Makes:
5 (1 2/3 cups) servings
Total Time:
40 min
Submitted by:
Category:
Soups/Chilis
Sub Category: Chowders
what you need
- 2 tablespoons margarine or butter
- 2 medium leeks, sliced
- 2 cups frozen southern-style hash brown potatoes
- 2 cups frozen corn
- 1 cup water
- 3 cups milk
- 1/4 cup all-purpose flour
- 1 can (14 1/2 oz.) salmon, drained, bones and skin removed, flaked
- 1 teaspoon salt
- 1/8 teaspoon pepper
- 1 teaspoon Worcestershire sauce
- Chopped fresh parsley, if desired
make it
Melt margarine in large saucepan over medium heat.

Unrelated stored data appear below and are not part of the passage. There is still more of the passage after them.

-- ==== Sys2Proof/Laws/PerInstr.lean ====
section
/-! SUPPORT. The law of headers, instruction by instruction: the word of an instruction carries its header. -/

namespace Sys2Proof.Laws.Header

/-- The word of an instruction carries its header in bits [63:59] (R30); the row of unassigned opcodes is any word. -/
def Statement (i : Instr) : Prop :=
  ∀ w, encode i = some w → i.hdr = some (hdrOf w) ∨ ∃ v, i = .illegalOpcode v

/-- An instruction whose word is built from its header. -/
theorem of_word {i : Instr} {h : Hdr} {op : BitVec 10} {b : BitVec 49} (hd : i.hdr = some h)
    (he : encode i = some (wordOf h op b)) : Statement i := by
  intro w hw
  obtain rfl := Option.some.inj (he.symm.trans hw)
  exact .inl (by rw [hd, wordOf_hdr])
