/-! ## setWarp -/

@[simp] theorem State.setWarp_cycle (s : State) (k w : Nat) (x : Warp) : (s.setWarp k w x).cycle = s.cycle := rfl
@[simp] theorem State.setWarp_issues (s : State) (k w : Nat) (x : Warp) : (s.setWarp k w x).issues = s.issues := rfl
@[simp] theorem State.setWarp_losses (s : State) (k w : Nat) (x : Warp) : (s.setWarp k w x).losses = s.losses := rfl
@[simp] theorem State.setWarp_agenda (s : State) (k w : Nat) (x : Warp) : (s.setWarp k w x).agenda = s.agenda := rfl
@[simp] theorem State.setWarp_now (s : State) (k w : Nat) (x : Warp) : (s.setWarp k w x).now = s.now := rfl
@[simp] theorem State.setWarp_nextId (s : State) (k w : Nat) (x : Warp) : (s.setWarp k w x).nextId = s.nextId := rfl
@[simp] theorem State.setWarp_free (s : State) (k w : Nat) (x : Warp) : (s.setWarp k w x).free = s.free := rfl
@[simp] theorem State.setWarp_mem (s : State) (k w : Nat) (x : Warp) : (s.setWarp k w x).mem = s.mem := rfl
@[simp] theorem State.setWarp_poison (s : State) (k w : Nat) (x : Warp) : (s.setWarp k w x).poison = s.poison := rfl
@[simp] theorem State.setWarp_frameLab (s : State) (k w : Nat) (x : Warp) : (s.setWarp k w x).frameLab = s.frameLab := rfl
@[simp] theorem State.setWarp_clusters (s : State) (k w : Nat) (x : Warp) : (s.setWarp k w x).clusters = s.clusters := rfl
@[simp] theorem State.setWarp_cores (s : State) (k w : Nat) (x : Warp) : (s.setWarp k w x).cores = s.cores := rfl
@[simp] theorem State.setWarp_dies (s : State) (k w : Nat) (x : Warp) : (s.setWarp k w x).dies = s.dies := rfl
@[simp] theorem State.setWarp_accesses (s : State) (k w : Nat) (x : Warp) : (s.setWarp k w x).accesses = s.accesses := rfl
@[simp] theorem State.setWarp_remote (s : State) (k w : Nat) (x : Warp) : (s.setWarp k w x).remote = s.remote := rfl
@[simp] theorem State.setWarp_updates (s : State) (k w : Nat) (x : Warp) : (s.setWarp k w x).updates = s.updates := rfl
@[simp] theorem State.setWarp_echoes (s : State) (k w : Nat) (x : Warp) : (s.setWarp k w x).echoes = s.echoes := rfl
@[simp] theorem State.setWarp_late (s : State) (k w : Nat) (x : Warp) : (s.setWarp k w x).late = s.late := rfl
@[simp] theorem State.setWarp_launches (s : State) (k w : Nat) (x : Warp) : (s.setWarp k w x).launches = s.launches := rfl
@[simp] theorem State.setWarp_reserved (s : State) (k w : Nat) (x : Warp) : (s.setWarp k w x).reserved = s.reserved := rfl
@[simp] theorem State.setWarp_contexts (s : State) (k w : Nat) (x : Warp) : (s.setWarp k w x).contexts = s.contexts := rfl
@[simp] theorem State.setWarp_ports (s : State) (k w : Nat) (x : Warp) : (s.setWarp k w x).ports = s.ports := rfl
@[simp] theorem State.setWarp_vfs (s : State) (k w : Nat) (x : Warp) : (s.setWarp k w x).vfs = s.vfs := rfl
@[simp] theorem State.setWarp_origins (s : State) (k w : Nat) (x : Warp) : (s.setWarp k w x).origins = s.origins := rfl
@[simp] theorem State.setWarp_policies (s : State) (k w : Nat) (x : Warp) : (s.setWarp k w x).policies = s.policies := rfl
@[simp] theorem State.setWarp_records (s : State) (k w : Nat) (x : Warp) : (s.setWarp k w x).records = s.records := rfl
@[simp] theorem State.setWarp_nextRecord (s : State) (k w : Nat) (x : Warp) : (s.setWarp k w x).nextRecord = s.nextRecord := rfl
@[simp] theorem State.setWarp_budgets (s : State) (k w : Nat) (x : Warp) : (s.setWarp k w x).budgets = s.budgets := rfl
@[simp] theorem State.setWarp_spdm (s : State) (k w : Nat) (x : Warp) : (s.setWarp k w x).spdm = s.spdm := rfl
@[simp] theorem State.setWarp_hostMem (s : State) (k w : Nat) (x : Warp) : (s.setWarp k w x).hostMem = s.hostMem := rfl
@[simp] theorem State.setWarp_hostHalves (s : State) (k w : Nat) (x : Warp) : (s.setWarp k w x).hostHalves = s.hostHalves := rfl
@[simp] theorem State.setWarp_hostData (s : State) (k w : Nat) (x : Warp) : (s.setWarp k w x).hostData = s.hostData := rfl
@[simp] theorem State.setWarp_hostBy (s : State) (k w : Nat) (x : Warp) : (s.setWarp k w x).hostBy = s.hostBy := rfl
@[simp] theorem State.setWarp_hostFail (s : State) (k w : Nat) (x : Warp) : (s.setWarp k w x).hostFail = s.hostFail := rfl
@[simp] theorem State.setWarp_bias (s : State) (k w : Nat) (x : Warp) : (s.setWarp k w x).bias = s.bias := rfl
@[simp] theorem State.setWarp_halves (s : State) (k w : Nat) (x : Warp) : (s.setWarp k w x).halves = s.halves := rfl
@[simp] theorem State.setWarp_backInv (s : State) (k w : Nat) (x : Warp) : (s.setWarp k w x).backInv = s.backInv := rfl
@[simp] theorem State.setWarp_flips (s : State) (k w : Nat) (x : Warp) : (s.setWarp k w x).flips = s.flips := rfl
@[simp] theorem State.setWarp_invals (s : State) (k w : Nat) (x : Warp) : (s.setWarp k w x).invals = s.invals := rfl
@[simp] theorem State.setWarp_deferred (s : State) (k w : Nat) (x : Warp) : (s.setWarp k w x).deferred = s.deferred := rfl
@[simp] theorem State.setWarp_fabric (s : State) (k w : Nat) (x : Warp) : (s.setWarp k w x).fabric = s.fabric := rfl
@[simp] theorem State.setWarp_power (s : State) (k w : Nat) (x : Warp) : (s.setWarp k w x).power = s.power := rfl
@[simp] theorem State.setWarp_out (s : State) (k w : Nat) (x : Warp) : (s.setWarp k w x).out = s.out := rfl
@[simp] theorem State.setWarp_core (s : State) (k w : Nat) (x : Warp) (j : Nat) : (s.setWarp k w x).core j = s.core j := rfl
@[simp] theorem State.setWarp_die (s : State) (k w : Nat) (x : Warp) (j : Nat) : (s.setWarp k w x).die j = s.die j := rfl
@[simp] theorem State.setWarp_launch (s : State) (k w : Nat) (x : Warp) (j : Nat) : (s.setWarp k w x).launch j = s.launch j := rfl
@[simp] theorem State.setWarp_context (s : State) (k w : Nat) (x : Warp) (j : Nat) : (s.setWarp k w x).context j = s.context j := rfl
@[simp] theorem State.setWarp_port (s : State) (k w : Nat) (x : Warp) (j : Nat) : (s.setWarp k w x).port j = s.port j := rfl
@[simp] theorem State.setWarp_vf (s : State) (k w : Nat) (x : Warp) (j : Nat) : (s.setWarp k w x).vf j = s.vf j := rfl
@[simp] theorem State.setWarp_origin (s : State) (k w : Nat) (x : Warp) (j : Nat) : (s.setWarp k w x).origin j = s.origin j := rfl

Add leeks; cook and stir 5 to 7 min. or until crisp-tender. Add potatoes, corn and water; mix well. Bring to a boil. Reduce heat to low; cover and simmer 5 to 7 min. or until tender, stirring occasionally.
In small bowl, combine milk and flour; blend until smooth. Add to vegetable mixture; cook and stir until mixture boils and thickens.
Add salmon, salt, pepper, and Worcestershire sauce; mix well. Cook until thoroughly heated. Sprinkle each serving with parsley.